FIG. 2 is a flow chart illustrating operational characteristics for performing an averaging function process utilized as a process shown in FIG. 1. Namely, the stroke sample process 200 begins at step 202. At step 204, 4 stroke samples are read from the Stroke Data FIFO. At step 206, all 4 BU data values are averaged. At step 208, all 4 X deflection values are averaged. At step 210, all 4 Y deflection values are averaged. In step 212, the X, Y, and BU averages are saved as the pixel value into the pipeline.

FIG. 3 is a flow chart illustrating operational characteristics for performing a leading-edge detection process utilized as a process shown in FIG. 1. Namely, the pixel pipeline process 300 begins at step 302. Step 304 comprises determining whether pipeline #1 is full.
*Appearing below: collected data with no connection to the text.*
/-- The tests of `FLEXENC` in the order written (41_flex.md R155). -/
def flexChecks (s : State) : List Check :=
  [⟨decide (s.params.tlvMax < s.tlvn.toNat), .badOperand, s.tlvn.toNat⟩]
    ++ (flexEntries s).zipIdx.flatMap (fun (e, i) =>
      [⟨((flexEntries s).take i).any fun e' => e'.key == e.key, .duplicateKey, i⟩,
        ⟨decide (s.ilen.toNat < e.off.toNat + e.len.toNat), .badOperand, i⟩])
    ++ [⟨decide (255 < (flexHeader s).length), .encodingConstraint, (flexHeader s).length⟩,
      ⟨decide (2 ^ 16 ≤ fVal s 1), .encodingConstraint, fVal s 1⟩,
      ⟨decide (2 ^ 16 ≤ fVal s 2), .encodingConstraint, fVal s 2⟩]
    ++ (if presBit s 5 then [sliceCheck s 5 6 (fVal s 5)] else [])

/-! ### Unified ASL header (30_encoding.md R94 to R96, 42_asl.md R171) -/

/-- The fields of a unified ASL header that is not encrypted. -/
structure Asl where
  versionInc : Nat
  respReq : Nat
  seqnInc : Nat
  statusHdrInc : Nat
  blobInc : Nat
  flagPad : Nat
  version : Nat
  classMajorMinor : Nat
  seqn : List Byte
  seqnVal : Nat
  blobPrefix : List Byte
  blob : List Byte
  codeInc : Nat
  aadInc : Nat
  statusPad : Nat
  code : List Byte
  aadPrefix : List Byte
  aad : List Byte
  opc : Nat
  addrPad : Nat
  ext : Nat
  cf : Nat
  idf : Nat
  cls : List Byte
  id : List Byte
deriving DecidableEq, Repr

/-- A blob is there iff its flag is 1, and then its prefix announces its length (30_encoding.md R95). -/
def blobLegal (pfx : Option PrefixTable) (flag : Nat) (pre bs : List Byte) : Bool :=
  if flag = 1 then pfx.isSome && (pfx.getD []).contains (pre, bs.length) else pre == [] && bs == []

/-- The values the flag byte and the version byte may hold (30_encoding.md R94, R95). -/
def aslHeadLegal (x : Asl) : Bool :=
  decide (x.versionInc < 2 ∧ x.respReq < 2 ∧ x.seqnInc < 2 ∧ x.statusHdrInc < 2 ∧ x.blobInc < 2 ∧ x.flagPad < 4
    ∧ x.version < 4 ∧ x.classMajorMinor < 64)

/-- The values of the blocks before the blob (30_encoding.md R94, R95). -/
def aslLegal1 (p : Params) (x : Asl) : Bool :=
  aslHeadLegal x && (if x.seqnInc = 1 then vwField p .seq2 x.seqn x.seqnVal else x.seqn == [])

/-- The values of the blocks before `additional_app_data` (30_encoding.md R94, R95). -/
def aslLegal2 (p : Params) (x : Asl) : Bool :=
  aslLegal1 p x && blobLegal p.aslBlobPrefix x.blobInc x.blobPrefix x.blob
  && decide (x.codeInc < 2 ∧ x.aadInc < 2 ∧ x.statusPad < 64
    ∧ x.code.length = (if x.statusHdrInc = 1 ∧ x.codeInc = 1 then p.aslStatusCodeBytes else 0))

/-- The values a unified ASL header may hold (30_encoding.md R94 to R96). -/
def aslLegal (p : Params) (x : Asl) : Bool :=
  aslLegal2 p x && blobLegal p.aslAadPrefix (x.statusHdrInc * x.aadInc) x.aadPrefix x.aad
  && decide (x.opc < 4 ∧ x.addrPad < 2 ∧ x.ext < 2 ∧ x.cf < 4 ∧ x.idf < 4
    ∧ x.cls.length = (if x.ext = 1 then x.cf + 1 else 0) ∧ x.id.length = (if x.ext = 1 then x.idf + 1 else 0))

/-- The flag byte (30_encoding.md R94), `app_enc_ena` being 0. -/
def aslFlagByte (x : Asl) : Nat :=
  128 * x.versionInc + 64 * x.respReq + 32 * x.seqnInc + 8 * x.statusHdrInc + 4 * x.blobInc + x.flagPad

/-- The opcode/address byte (30_encoding.md R96). -/
def aslAddrByte (x : Asl) : Nat := 64 * x.opc + 32 * x.addrPad + 16 * x.ext + 4 * x.cf + x.idf

/-- The fields before the sequence number: flag byte, version byte (30_encoding.md R94, R95). -/
def aslHead (x : Asl) : List (List Byte) :=
  [[octet (aslFlagByte x)], ifSet x.versionInc [octet (64 * x.version + x.classMajorMinor)]]

/-- The fields before the blob: flag byte, version block, sequence-number block (30_encoding.md R95). -/
def aslPieces1 (x : Asl) : List (List Byte) := aslHead x ++ [x.seqn]

/-- The fields before `additional_app_data`: the blob, then the status block up to `status_code` (30_encoding.md R95). -/
def aslPieces2 (x : Asl) : List (List Byte) :=
  aslPieces1 x
    ++ [x.blobPrefix, x.blob, ifSet x.statusHdrInc [octet (128 * x.codeInc + 64 * x.aadInc + x.statusPad)], x.code]

/-- The fields of the header, "in a fixed order" (30_encoding.md R95, R96). -/
def aslPieces (x : Asl) : List (List Byte) :=
  aslPieces2 x ++ [x.aadPrefix, x.aad, [octet (aslAddrByte x)], x.cls, x.id]

/-- The bytes before the blob. -/
def aslBytes1 (x : Asl) : List Byte := (aslPieces1 x).flatten

/-- The bytes before `additional_app_data`. -/
def aslBytes2 (x : Asl) : List Byte := (aslPieces2 x).flatten

/-- The bytes of the header (30_encoding.md R95, R96). -/
def aslBytes (x : Asl) : List Byte := (aslPieces x).flatten

/-- `cmd_class`: inline or extended (30_encoding.md R96). -/
def aslClass (x : Asl) : Nat := if x.ext = 1 then beNat x.cls else x.cf

/-- `cmd_id`: inline or extended (30_encoding.md R96). -/
def aslId (x : Asl) : Nat := if x.ext = 1 then beNat x.id else x.idf

/-- `F[0..26]` of a header at offset `at_` (42_asl.md R171), but for the slice that follows the header. -/
def aslFields (at_ : Nat) (x : Asl) : Fields :=
  [(0, aslFlagByte x), (1, x.versionInc), (2, x.respReq), (3, x.seqnInc), (4, 0), (5, x.statusHdrInc), (6, x.blobInc)]
    ++ ifSet x.versionInc [(7, x.version), (8, x.classMajorMinor)]
    ++ ifSet x.seqnInc [(9, x.seqnVal), (10, x.seqn.length)]
    ++ ifSet x.blobInc [(11, at_ + (aslBytes1 x).length + x.blobPrefix.length), (12, x.blob.length)]
    ++ ifSet x.statusHdrInc ([(13, x.codeInc), (14, x.aadInc)] ++ ifSet x.codeInc [(15, beNat x.code)]
      ++ ifSet x.aadInc [(16, at_ + (aslBytes2 x).length + x.aadPrefix.length), (17, x.aad.length)])
    ++ [(18, x.opc), (19, x.ext), (20, aslClass x), (21, x.cls.length), (22, aslId x), (23, x.id.length),
      (26, aslAddrByte x)]

/-- The sequence number, or an extended class or id, is wider than needed (42_asl.md R172). -/
def aslNoncanon (p : Params) (x : Asl) : Bool :=
  ((x.seqnInc == 1) && vwNarrower p .seq2 x.seqnVal x.seqn.length)
    || ((x.ext == 1) && (decide (minBytes (aslClass x) < x.cls.length) || decide (minBytes (aslId x) < x.id.length)))

/-- A blob as the encoder writes it: the prefix is what the inverse function gives for its length (42_asl.md R173). -/
def blobCanonical (enc : Option PrefixEncTable) (flag : Nat) (pre bs : List Byte) : Bool :=
  if flag = 1 then enc.isSome && (prefixWrite (enc.getD []) bs.length == some pre) else pre == [] && bs == []

/-- The header an encoder writes: pads 0, minimal widths, prefixes from the inverse functions (42_asl.md R173). -/
def aslCanonical (p : Params) (x : Asl) : Bool :=
  decide (x.versionInc < 2 ∧ x.respReq < 2 ∧ x.seqnInc < 2 ∧ x.statusHdrInc < 2 ∧ x.blobInc < 2 ∧ x.flagPad = 0
    ∧ x.version < 4 ∧ x.classMajorMinor < 64 ∧ x.codeInc < 2 ∧ x.aadInc < 2 ∧ x.statusPad = 0
    ∧ x.opc < 4 ∧ x.addrPad = 0 ∧ x.ext < 2 ∧ x.cf < 4 ∧ x.idf < 4
    ∧ x.cls.length = (if x.ext = 1 then x.cf + 1 else 0) ∧ x.id.length = (if x.ext = 1 then x.idf + 1 else 0)
    ∧ (x.ext = 1 → x.cls.length = minBytes (aslClass x) ∧ x.id.length = minBytes (aslId x))
    ∧ x.code.length = (if x.statusHdrInc = 1 ∧ x.codeInc = 1 then p.aslStatusCodeBytes else 0))
  && (if x.seqnInc = 1 then vwMinimal p .seq2 x.seqn x.seqnVal else x.seqn == [])
  && blobCanonical p.aslBlobPrefixEnc x.blobInc x.blobPrefix x.blob
  && blobCanonical p.aslAadPrefixEnc (x.statusHdrInc * x.aadInc) x.aadPrefix x.aad

/-- A slice operand of an encoder: it lies in the valid bytes and holds `bs` (00_scope.md R15). -/
def sliceHeld (s : State) (o l : Fin 32) (bs : List Byte) : Bool :=
  decide (fVal s l = bs.length ∧ fVal s o + bs.length ≤ s.ilen.toNat ∧ ibufBytes s (fVal s o) bs.length = bs)

/-- The operand registers of `ASLENC` hold the header (42_asl.md R173). -/
def aslHeld (s : State) (x : Asl) : Bool :=
  decide (fVal s 1 = x.versionInc ∧ fVal s 2 = x.respReq ∧ fVal s 3 = x.seqnInc ∧ fVal s 4 = 0 ∧ fVal s 5 = x.statusHdrInc
    ∧ fVal s 6 = x.blobInc ∧ (x.versionInc = 1 → fVal s 7 = x.version ∧ fVal s 8 = x.classMajorMinor)
    ∧ (x.seqnInc = 1 → fVal s 9 = x.seqnVal)
    ∧ (x.statusHdrInc = 1 → fVal s 13 = x.codeInc ∧ fVal s 14 = x.aadInc)
    ∧ (x.statusHdrInc = 1 ∧ x.codeInc = 1 → fVal s 15 = beNat x.code)
    ∧ fVal s 18 = x.opc ∧ fVal s 19 = x.ext ∧ fVal s 20 = aslClass x ∧ fVal s 22 = aslId x)
  && (x.blobInc != 1 || sliceHeld s 11 12 x.blob)
  && (x.statusHdrInc != 1 || x.aadInc != 1 || sliceHeld s 16 17 x.aad)

/-- The tests of a blob operand of `ASLENC` (42_asl.md R173). -/
def blobChecks (s : State) (enc : Option PrefixEncTable) (o l : Fin 32) : List Check :=
  [⟨enc.isNone, .unsupported, o.val⟩, sliceCheck s o l o.val,
    ⟨(prefixWrite (enc.getD []) (fVal s l)).isNone, .encodingConstraint, l.val⟩]

/-- The tests of `ASLENC` in the order written; with `F[4] = 1` only the flags and the payload slice are looked at
(42_asl.md R173). -/
def aslChecks (s : State) : List Check :=
  [fitCheck s 1 1, fitCheck s 2 1, fitCheck s 3 1, fitCheck s 4 1, fitCheck s 5 1, fitCheck s 6 1]
    ++ (if fVal s 4 = 0 then
      ifSet (fVal s 1) [fitCheck s 7 2, fitCheck s 8 6] ++ ifSet (fVal s 3) [vwCheck s .seq2 9]
        ++ ifSet (fVal s 6) (blobChecks s s.params.aslBlobPrefixEnc 11 12)
        ++ ifSet (fVal s 5) ([fitCheck s 13 1, fitCheck s 14 1]
          ++ ifSet (fVal s 13) [fitCheck s 15 (8 * s.params.aslStatusCodeBytes)]
          ++ ifSet (fVal s 14) (blobChecks s s.params.aslAadPrefixEnc 16 17))
        ++ [fitCheck s 18 2, fitCheck s 19 1] ++ (if fVal s 19 = 0 then [fitCheck s 20 2, fitCheck s 22 2] else [])
      else [])
    ++ (if presBit s 24 then [sliceCheck s 24 25 24] else [])

/-! ### AMA fragments (30_encoding.md R97, R98, 44_ama.md R221) -/

/-- The fields of an AMA fragment. -/
structure Ama where
  streamId : Nat
  trxn : Nat
  seq : Nat
  type : Nat
  ack : Nat
  ext : Nat
  total : Nat
  payload : List Byte
deriving DecidableEq, Repr

/-- The values a fragment may hold: type 3 is "always invalid" (30_encoding.md R97 to R100). -/
def amaLegal (x : Ama) : Bool :=
  decide (x.streamId < 16 ∧ x.trxn < 16 ∧ x.seq < 16 ∧ x.type < 3 ∧ x.ack < 2 ∧ x.ext < 2 ∧ x.total < 65536
    ∧ x.payload.length < 256)

/-- The bytes before the payload (30_encoding.md R97, R98). -/
def amaHead (x : Ama) : List Byte :=
  [octet (16 * x.streamId + x.trxn), octet (16 * x.seq + 4 * x.type + 2 * x.ack + x.ext)]
    ++ (if x.type = 0 then [octet (x.total / 256), octet (x.total % 256)] else []) ++ [octet x.payload.length]

/-- `F[0..9]` of a fragment at offset `at_` (44_ama.md R221). -/
def amaFields (at_ : Nat) (x : Ama) : Fields :=
  [(0, x.streamId), (1, x.trxn), (2, x.seq), (3, x.type), (4, x.ack), (5, x.ext)]
    ++ (if x.type = 0 then [(6, x.total)] else []) ++ [(7, x.payload.length)]
    ++ sliceAt 8 9 (at_ + (amaHead x).length) x.payload.length

end Sys2Proof.Layout
end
Step 306 comprises determining whether the BU values are all equal to zero. Step 308 sets the “lead edge detect” flag. Step 310 throws away the sample at the end of the pipeline. Step 312 determines whether the “lead edge detect” flag is set. Step 314 registers the sample at the end of the pipeline into the second pipeline. Step 316 replaces all BU values in the pipeline with the BU value of the most recent sample in the pipeline. Step 318 allows the sample at the end of the pipeline to be registered into the second pipeline. In step 320, the “lead edge detect” flag is cleared.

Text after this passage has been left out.